* [PROBLEM TO WORK ON]: Report every line of the records below that includes the string "congrArg".

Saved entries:
- - -

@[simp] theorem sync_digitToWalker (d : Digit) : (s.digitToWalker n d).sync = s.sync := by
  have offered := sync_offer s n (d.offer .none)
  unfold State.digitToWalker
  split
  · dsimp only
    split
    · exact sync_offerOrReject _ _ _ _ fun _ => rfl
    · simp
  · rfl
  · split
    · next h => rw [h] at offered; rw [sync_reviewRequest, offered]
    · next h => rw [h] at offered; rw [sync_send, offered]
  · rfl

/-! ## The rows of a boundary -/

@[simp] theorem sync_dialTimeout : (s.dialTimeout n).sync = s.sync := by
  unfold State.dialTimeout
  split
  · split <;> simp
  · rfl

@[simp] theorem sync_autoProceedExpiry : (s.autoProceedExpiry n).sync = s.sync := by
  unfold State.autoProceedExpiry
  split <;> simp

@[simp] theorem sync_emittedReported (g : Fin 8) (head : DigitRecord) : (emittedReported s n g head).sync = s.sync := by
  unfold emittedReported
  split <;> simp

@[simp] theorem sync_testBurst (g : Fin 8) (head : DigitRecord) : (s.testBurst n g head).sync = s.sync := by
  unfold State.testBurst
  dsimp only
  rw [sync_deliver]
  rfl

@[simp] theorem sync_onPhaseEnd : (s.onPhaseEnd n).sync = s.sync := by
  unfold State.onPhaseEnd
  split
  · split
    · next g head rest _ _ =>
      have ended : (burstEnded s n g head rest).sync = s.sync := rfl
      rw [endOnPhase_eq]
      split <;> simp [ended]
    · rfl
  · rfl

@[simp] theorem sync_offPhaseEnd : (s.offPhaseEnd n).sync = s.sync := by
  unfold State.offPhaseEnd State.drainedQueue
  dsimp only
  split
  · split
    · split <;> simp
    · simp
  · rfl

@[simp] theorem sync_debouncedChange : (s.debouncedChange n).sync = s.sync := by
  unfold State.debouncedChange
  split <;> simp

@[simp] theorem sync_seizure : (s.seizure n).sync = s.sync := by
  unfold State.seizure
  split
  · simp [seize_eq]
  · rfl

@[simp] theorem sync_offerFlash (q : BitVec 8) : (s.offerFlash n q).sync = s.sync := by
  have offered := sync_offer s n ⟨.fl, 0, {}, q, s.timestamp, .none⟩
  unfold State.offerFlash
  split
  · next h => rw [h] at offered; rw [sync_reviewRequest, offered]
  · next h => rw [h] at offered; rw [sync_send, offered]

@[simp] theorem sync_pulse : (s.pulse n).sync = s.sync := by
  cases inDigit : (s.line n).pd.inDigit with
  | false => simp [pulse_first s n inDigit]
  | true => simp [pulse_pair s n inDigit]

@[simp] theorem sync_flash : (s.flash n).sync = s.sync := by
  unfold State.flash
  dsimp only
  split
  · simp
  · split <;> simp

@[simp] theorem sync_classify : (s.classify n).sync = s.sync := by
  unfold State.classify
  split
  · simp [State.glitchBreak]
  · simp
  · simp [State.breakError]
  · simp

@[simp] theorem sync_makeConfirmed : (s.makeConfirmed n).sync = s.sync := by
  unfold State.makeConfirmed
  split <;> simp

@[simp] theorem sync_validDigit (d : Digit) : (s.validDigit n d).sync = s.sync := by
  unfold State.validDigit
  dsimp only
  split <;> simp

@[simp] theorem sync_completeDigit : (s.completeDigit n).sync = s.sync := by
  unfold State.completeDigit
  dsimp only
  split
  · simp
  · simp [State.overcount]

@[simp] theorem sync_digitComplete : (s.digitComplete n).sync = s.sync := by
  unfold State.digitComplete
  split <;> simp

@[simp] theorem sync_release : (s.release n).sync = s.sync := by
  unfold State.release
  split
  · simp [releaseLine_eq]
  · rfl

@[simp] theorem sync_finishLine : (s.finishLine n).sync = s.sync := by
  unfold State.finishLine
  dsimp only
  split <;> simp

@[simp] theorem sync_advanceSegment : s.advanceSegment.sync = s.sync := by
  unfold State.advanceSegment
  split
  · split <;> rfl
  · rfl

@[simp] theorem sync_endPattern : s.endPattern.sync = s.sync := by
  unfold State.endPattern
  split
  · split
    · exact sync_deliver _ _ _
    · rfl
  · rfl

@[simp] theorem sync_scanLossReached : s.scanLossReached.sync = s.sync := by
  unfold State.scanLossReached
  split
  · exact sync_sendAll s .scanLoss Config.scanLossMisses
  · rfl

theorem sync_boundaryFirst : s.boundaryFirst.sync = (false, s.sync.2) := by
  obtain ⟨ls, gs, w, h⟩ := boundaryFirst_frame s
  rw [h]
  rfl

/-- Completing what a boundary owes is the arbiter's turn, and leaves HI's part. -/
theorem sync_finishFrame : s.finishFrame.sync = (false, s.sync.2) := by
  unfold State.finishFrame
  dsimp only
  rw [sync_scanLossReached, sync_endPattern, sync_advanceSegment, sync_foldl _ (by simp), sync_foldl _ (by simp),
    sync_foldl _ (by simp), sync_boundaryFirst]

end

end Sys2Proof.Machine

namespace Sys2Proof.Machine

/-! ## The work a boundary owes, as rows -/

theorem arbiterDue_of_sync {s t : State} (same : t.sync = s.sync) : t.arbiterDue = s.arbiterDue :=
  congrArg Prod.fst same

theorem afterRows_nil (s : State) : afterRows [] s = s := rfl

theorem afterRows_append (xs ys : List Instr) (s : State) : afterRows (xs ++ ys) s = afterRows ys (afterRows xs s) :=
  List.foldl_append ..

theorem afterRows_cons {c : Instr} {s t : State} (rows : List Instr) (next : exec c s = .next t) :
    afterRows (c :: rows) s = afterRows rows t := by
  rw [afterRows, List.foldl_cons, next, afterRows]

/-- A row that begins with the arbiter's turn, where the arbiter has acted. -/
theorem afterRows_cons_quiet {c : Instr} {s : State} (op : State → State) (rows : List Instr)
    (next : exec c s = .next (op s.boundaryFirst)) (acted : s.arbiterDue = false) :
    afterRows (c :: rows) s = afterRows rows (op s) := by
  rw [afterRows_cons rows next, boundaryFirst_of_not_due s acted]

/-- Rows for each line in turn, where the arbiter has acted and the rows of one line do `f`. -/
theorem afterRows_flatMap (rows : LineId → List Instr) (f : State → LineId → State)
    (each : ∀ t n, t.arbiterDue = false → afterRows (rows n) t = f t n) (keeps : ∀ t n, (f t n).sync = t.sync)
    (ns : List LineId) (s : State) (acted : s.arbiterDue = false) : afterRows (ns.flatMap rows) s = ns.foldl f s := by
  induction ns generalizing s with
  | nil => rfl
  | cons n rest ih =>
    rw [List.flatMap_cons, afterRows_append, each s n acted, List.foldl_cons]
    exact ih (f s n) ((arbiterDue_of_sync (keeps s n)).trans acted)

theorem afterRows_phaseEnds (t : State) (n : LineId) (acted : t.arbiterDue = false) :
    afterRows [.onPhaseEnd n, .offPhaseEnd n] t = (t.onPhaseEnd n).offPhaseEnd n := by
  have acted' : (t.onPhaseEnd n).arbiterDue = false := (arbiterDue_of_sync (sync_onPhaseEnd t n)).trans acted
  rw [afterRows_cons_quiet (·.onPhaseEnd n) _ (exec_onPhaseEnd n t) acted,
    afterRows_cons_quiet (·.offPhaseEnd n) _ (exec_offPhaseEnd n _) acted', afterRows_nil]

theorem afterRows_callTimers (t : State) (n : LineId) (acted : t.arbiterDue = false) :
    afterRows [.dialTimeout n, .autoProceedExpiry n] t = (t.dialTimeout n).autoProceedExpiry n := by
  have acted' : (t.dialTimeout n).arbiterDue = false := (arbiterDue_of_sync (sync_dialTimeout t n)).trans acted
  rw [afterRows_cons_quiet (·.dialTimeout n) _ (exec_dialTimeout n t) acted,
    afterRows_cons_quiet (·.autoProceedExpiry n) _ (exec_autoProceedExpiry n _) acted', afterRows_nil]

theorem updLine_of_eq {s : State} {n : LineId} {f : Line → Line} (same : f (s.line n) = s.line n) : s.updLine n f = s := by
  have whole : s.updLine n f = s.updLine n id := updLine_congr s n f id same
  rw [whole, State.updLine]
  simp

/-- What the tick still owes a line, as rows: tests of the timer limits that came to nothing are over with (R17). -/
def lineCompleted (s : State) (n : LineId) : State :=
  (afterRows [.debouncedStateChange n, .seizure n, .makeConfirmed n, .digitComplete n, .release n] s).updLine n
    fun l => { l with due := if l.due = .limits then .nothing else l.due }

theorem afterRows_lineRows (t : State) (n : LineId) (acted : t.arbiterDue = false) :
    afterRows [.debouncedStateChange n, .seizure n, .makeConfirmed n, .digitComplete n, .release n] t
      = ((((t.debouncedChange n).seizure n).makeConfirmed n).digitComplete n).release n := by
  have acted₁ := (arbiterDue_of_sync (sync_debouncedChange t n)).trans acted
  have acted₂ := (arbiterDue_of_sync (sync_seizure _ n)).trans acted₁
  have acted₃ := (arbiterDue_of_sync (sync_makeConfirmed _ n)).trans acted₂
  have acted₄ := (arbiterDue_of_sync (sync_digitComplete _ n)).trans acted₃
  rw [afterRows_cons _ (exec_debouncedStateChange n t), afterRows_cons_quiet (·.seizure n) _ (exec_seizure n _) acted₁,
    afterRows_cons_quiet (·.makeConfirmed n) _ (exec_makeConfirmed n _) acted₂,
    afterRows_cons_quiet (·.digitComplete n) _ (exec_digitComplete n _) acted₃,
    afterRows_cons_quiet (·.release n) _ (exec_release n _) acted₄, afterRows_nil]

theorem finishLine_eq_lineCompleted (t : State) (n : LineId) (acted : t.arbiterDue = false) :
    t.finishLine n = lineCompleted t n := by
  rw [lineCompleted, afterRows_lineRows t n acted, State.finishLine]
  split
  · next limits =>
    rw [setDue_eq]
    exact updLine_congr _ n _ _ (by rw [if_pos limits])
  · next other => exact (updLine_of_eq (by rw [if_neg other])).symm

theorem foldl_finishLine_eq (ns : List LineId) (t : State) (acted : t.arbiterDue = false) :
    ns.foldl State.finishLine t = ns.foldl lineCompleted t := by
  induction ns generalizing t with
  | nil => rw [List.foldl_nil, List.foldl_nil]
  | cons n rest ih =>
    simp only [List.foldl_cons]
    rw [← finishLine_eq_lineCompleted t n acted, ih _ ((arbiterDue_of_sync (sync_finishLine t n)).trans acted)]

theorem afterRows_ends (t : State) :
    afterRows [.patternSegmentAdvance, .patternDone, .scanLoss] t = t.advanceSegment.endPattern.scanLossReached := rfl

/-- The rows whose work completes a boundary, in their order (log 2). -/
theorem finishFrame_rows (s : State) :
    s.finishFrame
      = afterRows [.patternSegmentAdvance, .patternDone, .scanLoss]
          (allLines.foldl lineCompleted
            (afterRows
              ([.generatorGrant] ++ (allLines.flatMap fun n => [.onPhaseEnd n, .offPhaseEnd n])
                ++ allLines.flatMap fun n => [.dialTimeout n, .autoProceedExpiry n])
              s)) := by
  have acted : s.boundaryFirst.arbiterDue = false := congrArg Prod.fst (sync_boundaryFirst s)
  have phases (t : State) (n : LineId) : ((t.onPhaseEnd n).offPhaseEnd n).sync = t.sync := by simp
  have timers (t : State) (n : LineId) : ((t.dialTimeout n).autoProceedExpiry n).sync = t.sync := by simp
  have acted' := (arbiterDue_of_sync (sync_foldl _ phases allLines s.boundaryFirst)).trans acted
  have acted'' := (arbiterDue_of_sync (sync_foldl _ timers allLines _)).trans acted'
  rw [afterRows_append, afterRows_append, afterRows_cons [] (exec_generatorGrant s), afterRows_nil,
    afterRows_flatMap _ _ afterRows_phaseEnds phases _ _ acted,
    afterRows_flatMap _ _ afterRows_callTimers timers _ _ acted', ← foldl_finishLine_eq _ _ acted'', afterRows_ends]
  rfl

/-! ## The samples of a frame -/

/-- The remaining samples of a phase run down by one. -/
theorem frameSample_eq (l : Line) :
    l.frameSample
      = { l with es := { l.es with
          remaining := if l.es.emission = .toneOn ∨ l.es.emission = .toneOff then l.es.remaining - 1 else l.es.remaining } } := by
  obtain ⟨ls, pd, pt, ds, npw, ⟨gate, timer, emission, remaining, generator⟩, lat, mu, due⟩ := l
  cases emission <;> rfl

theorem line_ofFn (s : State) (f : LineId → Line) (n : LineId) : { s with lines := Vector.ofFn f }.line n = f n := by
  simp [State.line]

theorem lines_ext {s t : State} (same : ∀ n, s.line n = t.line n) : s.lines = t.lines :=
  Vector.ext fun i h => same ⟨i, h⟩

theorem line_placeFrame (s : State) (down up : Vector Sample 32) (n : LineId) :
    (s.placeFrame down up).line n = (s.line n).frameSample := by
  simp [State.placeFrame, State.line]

- - -

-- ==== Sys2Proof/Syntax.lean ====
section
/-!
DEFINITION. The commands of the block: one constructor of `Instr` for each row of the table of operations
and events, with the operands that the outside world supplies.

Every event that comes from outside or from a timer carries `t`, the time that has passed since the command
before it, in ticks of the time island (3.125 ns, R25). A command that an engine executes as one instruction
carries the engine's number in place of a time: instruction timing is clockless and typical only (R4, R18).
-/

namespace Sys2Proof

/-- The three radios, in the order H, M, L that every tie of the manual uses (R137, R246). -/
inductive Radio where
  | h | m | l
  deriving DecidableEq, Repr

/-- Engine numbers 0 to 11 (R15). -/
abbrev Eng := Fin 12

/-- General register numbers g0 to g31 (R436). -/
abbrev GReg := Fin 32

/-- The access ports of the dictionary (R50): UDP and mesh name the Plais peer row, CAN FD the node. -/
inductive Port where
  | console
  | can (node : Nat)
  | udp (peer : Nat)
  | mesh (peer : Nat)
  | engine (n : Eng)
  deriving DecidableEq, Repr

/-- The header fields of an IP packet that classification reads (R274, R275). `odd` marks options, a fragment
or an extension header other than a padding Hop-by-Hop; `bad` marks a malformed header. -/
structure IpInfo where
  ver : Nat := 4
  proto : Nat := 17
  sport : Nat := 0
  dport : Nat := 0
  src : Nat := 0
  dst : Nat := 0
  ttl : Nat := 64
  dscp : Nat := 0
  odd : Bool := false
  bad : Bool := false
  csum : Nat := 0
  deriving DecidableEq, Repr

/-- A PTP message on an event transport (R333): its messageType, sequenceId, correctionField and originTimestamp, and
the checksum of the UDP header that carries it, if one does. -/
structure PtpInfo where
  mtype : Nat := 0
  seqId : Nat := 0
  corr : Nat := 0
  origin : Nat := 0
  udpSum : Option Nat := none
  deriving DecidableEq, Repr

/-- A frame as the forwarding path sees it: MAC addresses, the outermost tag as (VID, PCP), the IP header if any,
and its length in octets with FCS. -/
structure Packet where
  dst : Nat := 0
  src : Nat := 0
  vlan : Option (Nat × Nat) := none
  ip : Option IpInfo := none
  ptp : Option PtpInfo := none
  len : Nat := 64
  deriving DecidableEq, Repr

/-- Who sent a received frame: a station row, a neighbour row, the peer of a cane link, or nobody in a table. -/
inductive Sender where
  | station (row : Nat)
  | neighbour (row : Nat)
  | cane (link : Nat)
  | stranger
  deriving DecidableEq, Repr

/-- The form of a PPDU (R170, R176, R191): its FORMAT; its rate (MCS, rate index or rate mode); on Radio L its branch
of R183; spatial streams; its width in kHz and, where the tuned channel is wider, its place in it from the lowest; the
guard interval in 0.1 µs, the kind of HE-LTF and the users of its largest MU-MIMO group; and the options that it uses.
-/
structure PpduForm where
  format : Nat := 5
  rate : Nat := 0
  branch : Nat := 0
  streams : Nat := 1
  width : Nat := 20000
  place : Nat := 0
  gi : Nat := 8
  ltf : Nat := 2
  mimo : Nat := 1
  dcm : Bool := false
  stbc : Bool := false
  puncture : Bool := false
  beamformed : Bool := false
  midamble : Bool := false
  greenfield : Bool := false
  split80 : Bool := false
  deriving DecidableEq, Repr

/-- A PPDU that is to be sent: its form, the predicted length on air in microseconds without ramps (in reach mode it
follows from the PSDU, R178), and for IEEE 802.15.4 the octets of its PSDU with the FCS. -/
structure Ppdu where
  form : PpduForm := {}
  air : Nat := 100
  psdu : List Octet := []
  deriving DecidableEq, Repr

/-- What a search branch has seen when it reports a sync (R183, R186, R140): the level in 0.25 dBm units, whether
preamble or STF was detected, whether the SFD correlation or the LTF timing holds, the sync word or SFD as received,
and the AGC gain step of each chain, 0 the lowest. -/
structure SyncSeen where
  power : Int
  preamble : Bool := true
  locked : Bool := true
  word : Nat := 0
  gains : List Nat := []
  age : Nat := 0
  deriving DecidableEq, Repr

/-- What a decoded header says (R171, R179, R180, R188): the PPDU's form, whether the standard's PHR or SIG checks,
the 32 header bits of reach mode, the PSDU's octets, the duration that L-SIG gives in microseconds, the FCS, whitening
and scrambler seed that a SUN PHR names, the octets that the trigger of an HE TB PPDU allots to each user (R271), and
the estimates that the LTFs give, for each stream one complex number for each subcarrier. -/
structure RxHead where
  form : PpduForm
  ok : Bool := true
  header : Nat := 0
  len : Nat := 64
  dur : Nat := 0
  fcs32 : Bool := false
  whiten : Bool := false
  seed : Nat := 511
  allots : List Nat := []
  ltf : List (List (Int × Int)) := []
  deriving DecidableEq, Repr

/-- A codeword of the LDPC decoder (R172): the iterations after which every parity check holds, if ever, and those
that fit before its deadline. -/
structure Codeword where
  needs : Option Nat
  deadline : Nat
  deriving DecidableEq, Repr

- - -

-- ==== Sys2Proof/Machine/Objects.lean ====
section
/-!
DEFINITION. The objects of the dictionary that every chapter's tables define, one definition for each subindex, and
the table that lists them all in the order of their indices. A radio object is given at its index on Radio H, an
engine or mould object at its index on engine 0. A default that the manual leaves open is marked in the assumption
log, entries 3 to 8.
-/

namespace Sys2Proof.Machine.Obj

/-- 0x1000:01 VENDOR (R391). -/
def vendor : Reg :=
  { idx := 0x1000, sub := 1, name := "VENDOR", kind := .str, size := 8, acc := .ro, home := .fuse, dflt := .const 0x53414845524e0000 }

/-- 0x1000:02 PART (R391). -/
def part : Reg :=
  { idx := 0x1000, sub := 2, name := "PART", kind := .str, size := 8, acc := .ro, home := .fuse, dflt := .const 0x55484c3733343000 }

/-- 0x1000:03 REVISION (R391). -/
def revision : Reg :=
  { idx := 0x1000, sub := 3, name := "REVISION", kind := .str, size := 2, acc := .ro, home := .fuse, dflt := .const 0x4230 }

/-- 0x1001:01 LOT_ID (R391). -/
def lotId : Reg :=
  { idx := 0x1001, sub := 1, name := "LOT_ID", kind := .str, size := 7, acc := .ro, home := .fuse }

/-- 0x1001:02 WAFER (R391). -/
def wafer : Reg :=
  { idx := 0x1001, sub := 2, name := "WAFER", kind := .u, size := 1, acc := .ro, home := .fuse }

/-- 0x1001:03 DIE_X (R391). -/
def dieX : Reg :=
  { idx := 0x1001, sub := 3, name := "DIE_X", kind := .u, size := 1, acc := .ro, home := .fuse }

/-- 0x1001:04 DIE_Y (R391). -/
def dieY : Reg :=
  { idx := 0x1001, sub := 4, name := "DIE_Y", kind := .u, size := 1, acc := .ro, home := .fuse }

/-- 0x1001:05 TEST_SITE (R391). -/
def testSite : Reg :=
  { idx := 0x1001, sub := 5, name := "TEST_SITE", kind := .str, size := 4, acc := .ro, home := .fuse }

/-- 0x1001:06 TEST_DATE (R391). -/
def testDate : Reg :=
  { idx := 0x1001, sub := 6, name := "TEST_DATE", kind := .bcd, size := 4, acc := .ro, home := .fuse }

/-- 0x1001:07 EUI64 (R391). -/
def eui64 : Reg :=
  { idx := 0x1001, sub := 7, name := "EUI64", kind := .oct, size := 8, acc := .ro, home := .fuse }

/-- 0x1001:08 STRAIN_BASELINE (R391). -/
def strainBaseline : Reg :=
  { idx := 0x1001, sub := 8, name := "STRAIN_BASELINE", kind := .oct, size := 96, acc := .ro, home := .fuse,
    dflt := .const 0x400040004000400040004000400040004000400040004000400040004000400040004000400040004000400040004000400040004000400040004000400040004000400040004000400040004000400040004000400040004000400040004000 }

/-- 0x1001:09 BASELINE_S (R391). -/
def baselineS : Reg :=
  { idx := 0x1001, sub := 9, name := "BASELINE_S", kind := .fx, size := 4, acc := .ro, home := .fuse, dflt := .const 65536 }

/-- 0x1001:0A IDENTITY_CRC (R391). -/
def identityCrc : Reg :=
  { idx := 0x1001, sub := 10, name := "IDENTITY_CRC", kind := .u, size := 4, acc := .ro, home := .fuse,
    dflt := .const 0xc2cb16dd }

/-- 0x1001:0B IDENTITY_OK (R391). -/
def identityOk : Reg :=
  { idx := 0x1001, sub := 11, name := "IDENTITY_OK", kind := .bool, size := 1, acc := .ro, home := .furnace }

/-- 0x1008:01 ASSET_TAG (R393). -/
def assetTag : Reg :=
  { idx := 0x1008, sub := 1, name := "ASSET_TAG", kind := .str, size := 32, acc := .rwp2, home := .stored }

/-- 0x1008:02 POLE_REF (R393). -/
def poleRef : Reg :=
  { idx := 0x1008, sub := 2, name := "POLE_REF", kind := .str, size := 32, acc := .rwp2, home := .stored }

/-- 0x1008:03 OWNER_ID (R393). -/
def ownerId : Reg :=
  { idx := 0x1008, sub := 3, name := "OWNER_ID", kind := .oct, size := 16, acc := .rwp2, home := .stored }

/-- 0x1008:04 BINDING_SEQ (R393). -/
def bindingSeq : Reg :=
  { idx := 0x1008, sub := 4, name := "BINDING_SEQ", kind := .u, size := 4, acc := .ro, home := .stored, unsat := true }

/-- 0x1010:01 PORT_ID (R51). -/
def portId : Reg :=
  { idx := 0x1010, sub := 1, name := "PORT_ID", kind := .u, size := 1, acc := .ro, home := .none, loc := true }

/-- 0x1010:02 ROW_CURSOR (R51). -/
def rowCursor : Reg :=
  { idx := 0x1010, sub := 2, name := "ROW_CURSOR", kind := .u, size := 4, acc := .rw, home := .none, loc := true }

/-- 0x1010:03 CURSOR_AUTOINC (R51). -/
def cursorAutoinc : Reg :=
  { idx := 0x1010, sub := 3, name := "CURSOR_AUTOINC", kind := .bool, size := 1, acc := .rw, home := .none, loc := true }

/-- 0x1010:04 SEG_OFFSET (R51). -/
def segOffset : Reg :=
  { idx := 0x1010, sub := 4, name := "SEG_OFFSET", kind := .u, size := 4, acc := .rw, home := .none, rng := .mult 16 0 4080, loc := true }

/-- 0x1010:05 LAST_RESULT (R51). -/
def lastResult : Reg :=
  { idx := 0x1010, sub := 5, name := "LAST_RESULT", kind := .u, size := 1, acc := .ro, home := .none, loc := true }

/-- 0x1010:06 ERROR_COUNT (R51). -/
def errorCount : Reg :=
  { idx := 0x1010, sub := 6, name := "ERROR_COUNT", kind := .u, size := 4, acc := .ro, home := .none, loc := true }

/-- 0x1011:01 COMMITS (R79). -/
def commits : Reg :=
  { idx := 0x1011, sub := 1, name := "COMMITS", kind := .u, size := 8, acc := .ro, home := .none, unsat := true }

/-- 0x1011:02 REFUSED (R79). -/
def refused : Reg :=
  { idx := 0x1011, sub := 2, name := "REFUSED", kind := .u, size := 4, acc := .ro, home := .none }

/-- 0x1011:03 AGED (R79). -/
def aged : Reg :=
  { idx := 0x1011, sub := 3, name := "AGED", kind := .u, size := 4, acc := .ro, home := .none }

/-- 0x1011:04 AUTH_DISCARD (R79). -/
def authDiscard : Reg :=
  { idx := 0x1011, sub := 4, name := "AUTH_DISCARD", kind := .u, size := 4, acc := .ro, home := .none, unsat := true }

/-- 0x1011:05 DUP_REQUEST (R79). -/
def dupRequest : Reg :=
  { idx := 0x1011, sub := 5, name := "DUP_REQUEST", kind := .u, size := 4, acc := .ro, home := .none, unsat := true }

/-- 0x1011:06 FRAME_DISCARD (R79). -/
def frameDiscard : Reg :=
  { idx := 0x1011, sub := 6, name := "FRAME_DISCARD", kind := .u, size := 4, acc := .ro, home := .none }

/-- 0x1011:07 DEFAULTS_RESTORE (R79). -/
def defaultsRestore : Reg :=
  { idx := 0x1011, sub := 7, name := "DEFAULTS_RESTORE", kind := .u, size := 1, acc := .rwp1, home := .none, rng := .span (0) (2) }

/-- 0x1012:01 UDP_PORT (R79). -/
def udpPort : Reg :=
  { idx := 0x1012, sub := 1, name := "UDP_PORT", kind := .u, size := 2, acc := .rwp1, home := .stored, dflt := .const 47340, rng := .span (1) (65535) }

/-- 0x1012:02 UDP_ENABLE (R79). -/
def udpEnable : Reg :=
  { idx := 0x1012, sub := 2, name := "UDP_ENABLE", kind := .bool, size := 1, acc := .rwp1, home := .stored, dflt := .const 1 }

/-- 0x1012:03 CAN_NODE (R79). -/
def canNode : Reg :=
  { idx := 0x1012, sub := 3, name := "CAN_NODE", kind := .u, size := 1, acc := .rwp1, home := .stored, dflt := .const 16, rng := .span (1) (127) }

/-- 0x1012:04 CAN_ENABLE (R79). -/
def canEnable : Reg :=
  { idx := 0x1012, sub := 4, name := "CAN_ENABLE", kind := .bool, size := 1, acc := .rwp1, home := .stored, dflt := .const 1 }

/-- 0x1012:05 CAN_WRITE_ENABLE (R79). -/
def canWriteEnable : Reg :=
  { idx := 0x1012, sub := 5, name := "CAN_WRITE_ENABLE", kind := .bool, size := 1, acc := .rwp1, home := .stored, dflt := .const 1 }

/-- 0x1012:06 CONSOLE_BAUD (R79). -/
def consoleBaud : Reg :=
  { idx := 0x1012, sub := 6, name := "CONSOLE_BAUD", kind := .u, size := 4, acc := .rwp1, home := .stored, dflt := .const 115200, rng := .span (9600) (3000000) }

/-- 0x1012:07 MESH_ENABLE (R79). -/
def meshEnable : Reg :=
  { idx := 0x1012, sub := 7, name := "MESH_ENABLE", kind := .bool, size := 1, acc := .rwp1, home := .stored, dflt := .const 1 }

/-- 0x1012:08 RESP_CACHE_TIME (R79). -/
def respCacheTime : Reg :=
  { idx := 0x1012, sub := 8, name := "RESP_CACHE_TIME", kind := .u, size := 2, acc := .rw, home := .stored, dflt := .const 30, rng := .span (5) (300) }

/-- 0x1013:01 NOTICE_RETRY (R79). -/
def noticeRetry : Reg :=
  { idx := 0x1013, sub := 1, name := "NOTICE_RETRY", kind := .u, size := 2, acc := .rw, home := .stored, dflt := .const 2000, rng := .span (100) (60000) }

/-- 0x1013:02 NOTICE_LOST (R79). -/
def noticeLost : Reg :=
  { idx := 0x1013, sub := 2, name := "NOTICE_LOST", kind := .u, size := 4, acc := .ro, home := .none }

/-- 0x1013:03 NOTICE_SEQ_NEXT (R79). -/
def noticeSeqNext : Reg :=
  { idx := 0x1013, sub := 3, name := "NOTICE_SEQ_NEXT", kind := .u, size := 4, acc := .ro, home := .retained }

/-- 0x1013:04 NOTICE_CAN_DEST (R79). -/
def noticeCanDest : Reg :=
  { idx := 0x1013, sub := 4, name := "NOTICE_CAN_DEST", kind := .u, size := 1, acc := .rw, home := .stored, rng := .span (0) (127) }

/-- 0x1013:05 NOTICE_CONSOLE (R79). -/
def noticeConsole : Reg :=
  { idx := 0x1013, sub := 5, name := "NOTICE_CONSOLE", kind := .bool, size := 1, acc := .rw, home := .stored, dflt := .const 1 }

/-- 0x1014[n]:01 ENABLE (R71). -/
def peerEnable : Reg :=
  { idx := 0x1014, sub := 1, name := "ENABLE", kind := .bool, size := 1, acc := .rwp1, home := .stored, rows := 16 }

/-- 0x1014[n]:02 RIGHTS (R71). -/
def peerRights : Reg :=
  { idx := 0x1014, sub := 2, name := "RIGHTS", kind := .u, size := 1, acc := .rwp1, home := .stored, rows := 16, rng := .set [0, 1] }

- - -

* [TASK RESULT]:
  congrArg Prod.fst same
  have acted : s.boundaryFirst.arbiterDue = false := congrArg Prod.fst (sync_boundaryFirst s)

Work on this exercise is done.